Ainsi suggéré, le scénario ne paraît pas forcément engageant, je l’avoue… C’est que Abigail n’est pas ce qu’il semble être, une simple parodie d’aventure superhéroïques. A bien y regarder, l’art d’Aseyn est plein de subtilité qui rendent son récit passionnant.
La tonalité parodique est évidente : l’histoire s’ancre pleinement dans le monde des super héros américains ; Edward habite à Baltimore, possède un super pouvoir somme toute assez classique, et connaît par coeur toute les aventures de son mentor Superboy. Aseyn pousse le réalisme jusqu’à mêler à son histoire de vraies-fausses planches du comics Superboy qui apparaît ici comme un mythe. Déjà, par cette insertion qui place le lecteur dans un univers cohérent, notre dessinateur enrichit son propos. L’humour proposé n’est pas seulement parodique et référentiel, il se teinte d’une étrangeté absurde qui participe à l’ambiance (voir les hommes de main du méchant, créatures indéfinissables, colosses blancs dont les dialogues très terre à terre sont savoureux). Surtout, l’humour n’empêche pas l’aventure de se dérouler, avec un grand A, et son lot de péripéties, de temps forts, de bagarres titanesques et de sauvetages in extremis.
C’est, au-delà du scénario, par des qualités graphiques qu’Aseyn perfectionne son histoire. Car pour moi, le décalage le plus grand ne vient de l’insertion de l’humour dans une aventure de super héros, mais de l’utilisation d’un graphisme à l’opposée de l’hyperréalisme aux couleurs chatoyantes et à la narration musclée qui est celui des comics américains (et les vraies-fausses planches de Superboy sont là pour montrer ce décalage). Ici, le trait rappelle davantage certains auteurs français : un trait libre qui ignore les contraintes de la case et n’a pas peur de mêler décor réaliste et personnage qui ne le sont pas. L’autre élément qui fixe l’ambiance est le travail sur la couleur qui, dans Abigail, m’a impressionné (Singeon, semble-t-il, a collaboré avec l’auteur pour la couleur). Aseyn privilégie les ocres et des couleurs peu tranchées, assez veloutées, hésitant sans cesse entre le jaune et le marron, le bleu et le vert, le blanc et le gris ; autant de teintes qui définissent l’ambiance de chaque case.

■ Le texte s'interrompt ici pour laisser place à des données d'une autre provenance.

-- ==== Sys2Proof/Machine/Dispatch.lean ====
section
/-! DEFINITION. Which meaning each operation has (30_encoding.md R52). -/

namespace Sys2Proof.Machine

def exec (i : Instr) (s : State) : Host.Outcome State Fault Refusal :=
  match i with
  | .encSi sec cmd ds => Sys2Proof.Machine.execEncSi sec cmd ds s
  | .encTs sec cmd ds => Sys2Proof.Machine.execEncTs sec cmd ds s
  | .genOut cue => Sys2Proof.Machine.execGenOut cue s
  | .genIn cue => Sys2Proof.Machine.execGenIn cue s
  | .genCrash cue => Sys2Proof.Machine.execGenCrash cue s
  | .seqNext => Sys2Proof.Machine.execSeqNext s
  | .seqReset seed => Sys2Proof.Machine.execSeqReset seed s

end Sys2Proof.Machine
end

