/-- 30_encoding.md R62: the overflow bit is bit 32, or 0 under `LEGACY_OVF`. -/
theorem ovf_toNat (p : Params) (v : U33) : (ovf p v).toNat = overflowBit p v := by
  have hv : v.toNat / 2 ^ 32 < 2 := by have := v.isLt; omega
  cases hp : p.legacyOvf with
  | true => simp [ovf, overflowBit, hp]
  | false =>
    rw [overflowBit, ovf, hp, if_neg Bool.false_ne_true, if_neg Bool.false_ne_true, BitVec.getLsbD,
      Nat.testBit_eq_decide_div_mod_eq]
    interval_cases v.toNat / 2 ^ 32 <;> rfl

theorem overflowBit_lt (p : Params) (v : U33) : overflowBit p v < 2 := ovf_toNat p v ▸ Bool.toNat_lt _

/-- 30_encoding.md R56. -/
theorem flagsByte_toNat (s : SectionFields) :
    (flagsByte s).toNat = 128 * s.sectionSyntaxIndicator.toNat + 64 * s.privateIndicator.toNat + 48 := by
  unfold flagsByte
  cases s.sectionSyntaxIndicator <;> cases s.privateIndicator <;> rfl

/-- The bits of a value under 2^i do not meet those of a multiple of 2^i. -/
theorem toNat_or_of_multiple {w i a : Nat} {x y : BitVec w} (hx : x.toNat = 2 ^ i * a) (hy : y.toNat < 2 ^ i) :
    (x ||| y).toNat = x.toNat + y.toNat := by
  rw [BitVec.toNat_or, hx, Nat.two_pow_add_eq_or_of_lt hy]

/-- 30_encoding.md R58. -/
theorem encryptionByte_toNat (p : Params) (s : SectionFields) : (encryptionByte p s).toNat =
    128 * s.encryptedPacket.toNat + 2 * s.encryptedAlgorithm.toNat + overflowBit p s.ptsAdjustment := by
  have halg := s.encryptedAlgorithm.isLt
  have hbit := overflowBit_lt p s.ptsAdjustment
  have hpacket : (boolByte s.encryptedPacket <<< 7).toNat = 128 * s.encryptedPacket.toNat := by
    cases s.encryptedPacket <;> rfl
  have hshift : (s.encryptedAlgorithm.setWidth 8 <<< 1).toNat = 2 * s.encryptedAlgorithm.toNat := by
    simp [BitVec.toNat_shiftLeft, Nat.shiftLeft_eq]; omega
  have hhigh := toNat_or_of_multiple (i := 7) hpacket (y := s.encryptedAlgorithm.setWidth 8 <<< 1) (by omega)
  rw [encryptionByte, toNat_or_of_multiple (i := 1) (a := 64 * s.encryptedPacket.toNat + s.encryptedAlgorithm.toNat) (by omega)
    (by rw [boolByte_toNat, ovf_toNat]; exact hbit), hhigh, hpacket, hshift, boolByte_toNat, ovf_toNat]

/-! ## The header's bytes -/

section headerBytes
variable (p : Params) (s : SectionFields) (sl cl dl : Nat)

theorem headerImage_tableId : fieldAt (headerImage p s sl cl dl) 0 1 = s.tableId.toNat :=
  fieldAt_one (by simp [headerImage])

theorem headerImage_flags : fieldAt (headerImage p s sl cl dl) 1 1 = (flagsByte s).toNat :=
  fieldAt_one (by simp [headerImage])

theorem headerImage_protocolVersion : fieldAt (headerImage p s sl cl dl) 4 1 = s.protocolVersion.toNat :=
  fieldAt_one (by simp [headerImage, beBytes])

theorem headerImage_encryption : fieldAt (headerImage p s sl cl dl) 5 1 = (encryptionByte p s).toNat :=
  fieldAt_one (by simp [headerImage, beBytes])

theorem headerImage_ptsAdjustment : fieldAt (headerImage p s sl cl dl) 6 4 = s.ptsAdjustment.toNat % 2 ^ 32 := by
  rw [← low32_toNat]
  exact fieldAt_of_beBytes (by simp [headerImage, beBytes]) (low32 s.ptsAdjustment).isLt

theorem headerImage_ptsAdjustment_high :
    fieldAt (headerImage p s sl cl dl) 6 1 = s.ptsAdjustment.toNat / 2 ^ 24 % 256 := by
  rw [fieldAt_one (b := BitVec.ofNat 8 ((low32 s.ptsAdjustment).toNat >>> 24)) (by simp [headerImage, beBytes]),
    BitVec.toNat_ofNat, Nat.shiftRight_eq_div_pow, low32_toNat]
  omega

theorem headerImage_cwIndex : fieldAt (headerImage p s sl cl dl) 10 1 = s.cwIndex.toNat :=
  fieldAt_one (by simp [headerImage, beBytes])

theorem headerImage_tier : fieldAt (headerImage p s sl cl dl) 11 2 = s.tier.toNat * 16 + 15 := by
  rw [← tierWord_toNat]
  exact fieldAt_of_beBytes (by simp [headerImage, beBytes]) (tierWord s).isLt

theorem headerImage_tier_high : fieldAt (headerImage p s sl cl dl) 11 1 = s.tier.toNat / 16 := by
  have htier := s.tier.isLt
  rw [fieldAt_one (b := BitVec.ofNat 8 ((tierWord s).toNat >>> 8)) (by simp [headerImage, beBytes]), BitVec.toNat_ofNat,
    Nat.shiftRight_eq_div_pow, tierWord_toNat]
  omega

theorem headerImage_tier_low : fieldAt (headerImage p s sl cl dl) 12 1 = s.tier.toNat % 16 * 16 + 15 := by
  rw [fieldAt_one (b := BitVec.ofNat 8 (tierWord s).toNat) (by simp [headerImage, beBytes]), BitVec.toNat_ofNat, tierWord_toNat]
  omega

theorem headerImage_spliceCommandType : fieldAt (headerImage p s sl cl dl) 15 1 = s.spliceCommandType.toNat :=
  fieldAt_one (by simp [headerImage, beBytes])

end headerBytes

/-- Settles O24: each field is read in the header. -/
theorem adjustmentAndTierFields : Obligations.AdjustmentAndTierFields := by
  intro sec cmd ds s l hout
  obtain ⟨d, _, rfl⟩ := hout.eq_sectionImage
  have hbit := overflowBit_lt s.params sec.ptsAdjustment
  have hfield {a n : Nat} (h : a + n ≤ 18) := fieldAt_sectionImage s.params sec cmd d h
  refine ⟨?_, ?_, ?_, ?_, ?_, ?_⟩
  · rw [hfield (by decide), headerImage_ptsAdjustment]
  · rw [hfield (by decide), headerImage_ptsAdjustment_high]
  · rw [hfield (by decide), headerImage_encryption, encryptionByte_toNat]
    omega
  · rw [hfield (by decide), headerImage_tier]
  · rw [hfield (by decide), headerImage_tier_high]
  · rw [hfield (by decide), headerImage_tier_low]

Enfin, pour qui connaît son blog, on retrouve des caractères propres au style polymorphe d’Aseyn comme l’obsession d’espaces urbains figés et réalistes qui sont ici complétés par des paysages plus exotiques, sur fond de neige. Le décor tient une place importante dans cet album, comme si les croquis d’après nature du web (bâtiments silencieux, grands espaces presque vides, tuyauterie industrielle mal identifiable) avaient trouvé leur destination en se peuplant des héros de l’aventure…

Bibliographie et webographie :
http://aseyn.canalblog.com/
http://aseyn.free.fr/
http://clubyaourt.20six.fr/ (désormais fermé)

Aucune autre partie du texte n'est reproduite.